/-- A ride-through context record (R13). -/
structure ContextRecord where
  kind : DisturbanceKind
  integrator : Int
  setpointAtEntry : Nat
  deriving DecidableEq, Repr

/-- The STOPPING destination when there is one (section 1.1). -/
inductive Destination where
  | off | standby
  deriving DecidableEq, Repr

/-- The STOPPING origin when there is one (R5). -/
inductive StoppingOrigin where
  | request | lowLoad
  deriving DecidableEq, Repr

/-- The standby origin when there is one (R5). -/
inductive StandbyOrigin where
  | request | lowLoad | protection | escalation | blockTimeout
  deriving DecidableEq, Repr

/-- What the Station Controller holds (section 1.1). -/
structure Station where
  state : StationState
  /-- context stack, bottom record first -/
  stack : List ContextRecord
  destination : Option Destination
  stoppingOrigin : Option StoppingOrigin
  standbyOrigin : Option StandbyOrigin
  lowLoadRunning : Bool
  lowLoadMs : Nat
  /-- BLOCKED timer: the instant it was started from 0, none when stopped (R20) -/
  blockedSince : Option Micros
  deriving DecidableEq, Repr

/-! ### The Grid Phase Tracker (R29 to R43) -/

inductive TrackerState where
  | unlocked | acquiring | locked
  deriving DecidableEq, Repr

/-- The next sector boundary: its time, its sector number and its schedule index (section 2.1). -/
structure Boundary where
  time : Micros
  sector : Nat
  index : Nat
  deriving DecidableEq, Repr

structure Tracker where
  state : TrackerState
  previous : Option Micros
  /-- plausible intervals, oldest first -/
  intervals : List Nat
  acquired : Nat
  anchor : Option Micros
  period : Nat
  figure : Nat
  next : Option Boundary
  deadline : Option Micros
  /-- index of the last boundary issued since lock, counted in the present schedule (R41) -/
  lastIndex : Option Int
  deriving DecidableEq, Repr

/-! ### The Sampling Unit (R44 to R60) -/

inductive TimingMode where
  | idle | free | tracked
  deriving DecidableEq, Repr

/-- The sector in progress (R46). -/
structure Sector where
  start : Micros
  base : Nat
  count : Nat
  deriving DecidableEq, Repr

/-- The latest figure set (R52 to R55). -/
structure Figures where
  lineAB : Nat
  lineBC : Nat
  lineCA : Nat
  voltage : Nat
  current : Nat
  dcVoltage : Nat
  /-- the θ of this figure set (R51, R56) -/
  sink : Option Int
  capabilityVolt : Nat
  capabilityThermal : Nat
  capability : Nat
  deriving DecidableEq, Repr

★ ★ ★ ★ ★

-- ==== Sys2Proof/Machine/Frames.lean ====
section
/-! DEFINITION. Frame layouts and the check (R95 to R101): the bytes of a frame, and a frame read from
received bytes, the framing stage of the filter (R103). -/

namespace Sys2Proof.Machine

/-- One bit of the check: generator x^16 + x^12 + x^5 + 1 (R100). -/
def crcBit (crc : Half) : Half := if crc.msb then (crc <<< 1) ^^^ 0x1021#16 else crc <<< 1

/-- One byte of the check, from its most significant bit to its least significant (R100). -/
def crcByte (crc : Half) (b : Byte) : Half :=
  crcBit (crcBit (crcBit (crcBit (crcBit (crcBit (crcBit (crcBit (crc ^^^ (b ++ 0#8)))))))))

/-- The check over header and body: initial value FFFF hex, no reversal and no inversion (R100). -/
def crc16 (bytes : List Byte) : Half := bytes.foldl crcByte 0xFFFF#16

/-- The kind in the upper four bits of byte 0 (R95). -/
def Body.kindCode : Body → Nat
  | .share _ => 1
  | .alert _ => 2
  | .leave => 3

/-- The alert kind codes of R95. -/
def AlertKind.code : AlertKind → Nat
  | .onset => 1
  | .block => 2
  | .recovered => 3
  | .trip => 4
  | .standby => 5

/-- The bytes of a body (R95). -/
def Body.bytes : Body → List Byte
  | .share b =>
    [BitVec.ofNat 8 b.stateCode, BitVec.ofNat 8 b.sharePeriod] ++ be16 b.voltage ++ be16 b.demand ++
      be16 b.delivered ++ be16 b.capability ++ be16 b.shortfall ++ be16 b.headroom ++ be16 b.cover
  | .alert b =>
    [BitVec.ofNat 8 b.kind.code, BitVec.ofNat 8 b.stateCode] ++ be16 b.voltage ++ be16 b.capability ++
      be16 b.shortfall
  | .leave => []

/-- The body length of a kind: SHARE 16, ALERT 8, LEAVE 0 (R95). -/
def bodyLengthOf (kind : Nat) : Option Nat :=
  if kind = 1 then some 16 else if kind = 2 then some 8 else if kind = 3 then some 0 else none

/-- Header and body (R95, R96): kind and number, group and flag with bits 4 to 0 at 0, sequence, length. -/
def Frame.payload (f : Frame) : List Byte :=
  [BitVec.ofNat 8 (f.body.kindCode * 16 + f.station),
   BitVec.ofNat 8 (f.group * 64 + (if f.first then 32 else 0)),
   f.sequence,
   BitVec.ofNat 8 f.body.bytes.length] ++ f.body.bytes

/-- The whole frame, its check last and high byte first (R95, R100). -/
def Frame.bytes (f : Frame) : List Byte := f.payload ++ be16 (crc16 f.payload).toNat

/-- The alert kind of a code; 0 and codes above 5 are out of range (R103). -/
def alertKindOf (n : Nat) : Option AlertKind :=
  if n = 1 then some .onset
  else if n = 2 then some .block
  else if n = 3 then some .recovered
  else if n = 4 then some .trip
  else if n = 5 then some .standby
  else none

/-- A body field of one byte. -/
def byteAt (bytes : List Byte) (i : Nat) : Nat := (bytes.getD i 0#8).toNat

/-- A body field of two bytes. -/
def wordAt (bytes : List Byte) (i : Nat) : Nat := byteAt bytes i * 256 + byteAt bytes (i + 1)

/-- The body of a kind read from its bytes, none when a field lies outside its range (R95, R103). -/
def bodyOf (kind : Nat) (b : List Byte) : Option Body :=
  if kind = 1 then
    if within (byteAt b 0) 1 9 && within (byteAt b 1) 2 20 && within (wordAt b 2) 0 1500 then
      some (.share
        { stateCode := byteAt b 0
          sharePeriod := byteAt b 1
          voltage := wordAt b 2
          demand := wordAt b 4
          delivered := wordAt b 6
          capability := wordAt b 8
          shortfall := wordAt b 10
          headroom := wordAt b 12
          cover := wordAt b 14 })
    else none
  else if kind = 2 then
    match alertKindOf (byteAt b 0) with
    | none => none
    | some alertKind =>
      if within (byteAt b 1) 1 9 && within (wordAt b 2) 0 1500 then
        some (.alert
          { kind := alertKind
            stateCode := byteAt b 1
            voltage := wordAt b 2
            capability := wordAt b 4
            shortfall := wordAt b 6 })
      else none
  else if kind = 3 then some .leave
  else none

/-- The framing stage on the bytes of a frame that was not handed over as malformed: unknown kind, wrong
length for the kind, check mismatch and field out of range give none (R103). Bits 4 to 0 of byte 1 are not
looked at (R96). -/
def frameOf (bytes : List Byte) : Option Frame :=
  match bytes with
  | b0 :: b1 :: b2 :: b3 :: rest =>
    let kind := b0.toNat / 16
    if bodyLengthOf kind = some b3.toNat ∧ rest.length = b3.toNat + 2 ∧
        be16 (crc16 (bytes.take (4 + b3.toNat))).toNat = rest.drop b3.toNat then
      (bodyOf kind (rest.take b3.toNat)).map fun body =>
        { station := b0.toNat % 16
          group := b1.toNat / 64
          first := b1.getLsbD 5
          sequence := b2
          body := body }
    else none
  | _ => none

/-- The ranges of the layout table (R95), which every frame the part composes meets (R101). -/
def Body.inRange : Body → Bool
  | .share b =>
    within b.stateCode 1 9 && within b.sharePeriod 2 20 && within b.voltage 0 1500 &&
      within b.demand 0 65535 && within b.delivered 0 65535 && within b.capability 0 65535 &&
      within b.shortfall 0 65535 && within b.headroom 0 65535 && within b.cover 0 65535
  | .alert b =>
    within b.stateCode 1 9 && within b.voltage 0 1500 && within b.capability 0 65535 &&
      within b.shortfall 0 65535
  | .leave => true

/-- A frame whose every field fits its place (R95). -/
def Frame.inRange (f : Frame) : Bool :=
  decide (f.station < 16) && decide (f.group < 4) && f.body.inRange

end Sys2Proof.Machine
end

★ ★ ★ ★ ★

Task details - Please make an exact copy of the lines above from the line with "(R29 to R43) -/" through the line with "oldest first -/", both ends included.

Output for this task -
/-! ### The Grid Phase Tracker (R29 to R43) -/

inductive TrackerState where
  | unlocked | acquiring | locked
  deriving DecidableEq, Repr

/-- The next sector boundary: its time, its sector number and its schedule index (section 2.1). -/
structure Boundary where
  time : Micros
  sector : Nat
  index : Nat
  deriving DecidableEq, Repr

structure Tracker where
  state : TrackerState
  previous : Option Micros
  /-- plausible intervals, oldest first -/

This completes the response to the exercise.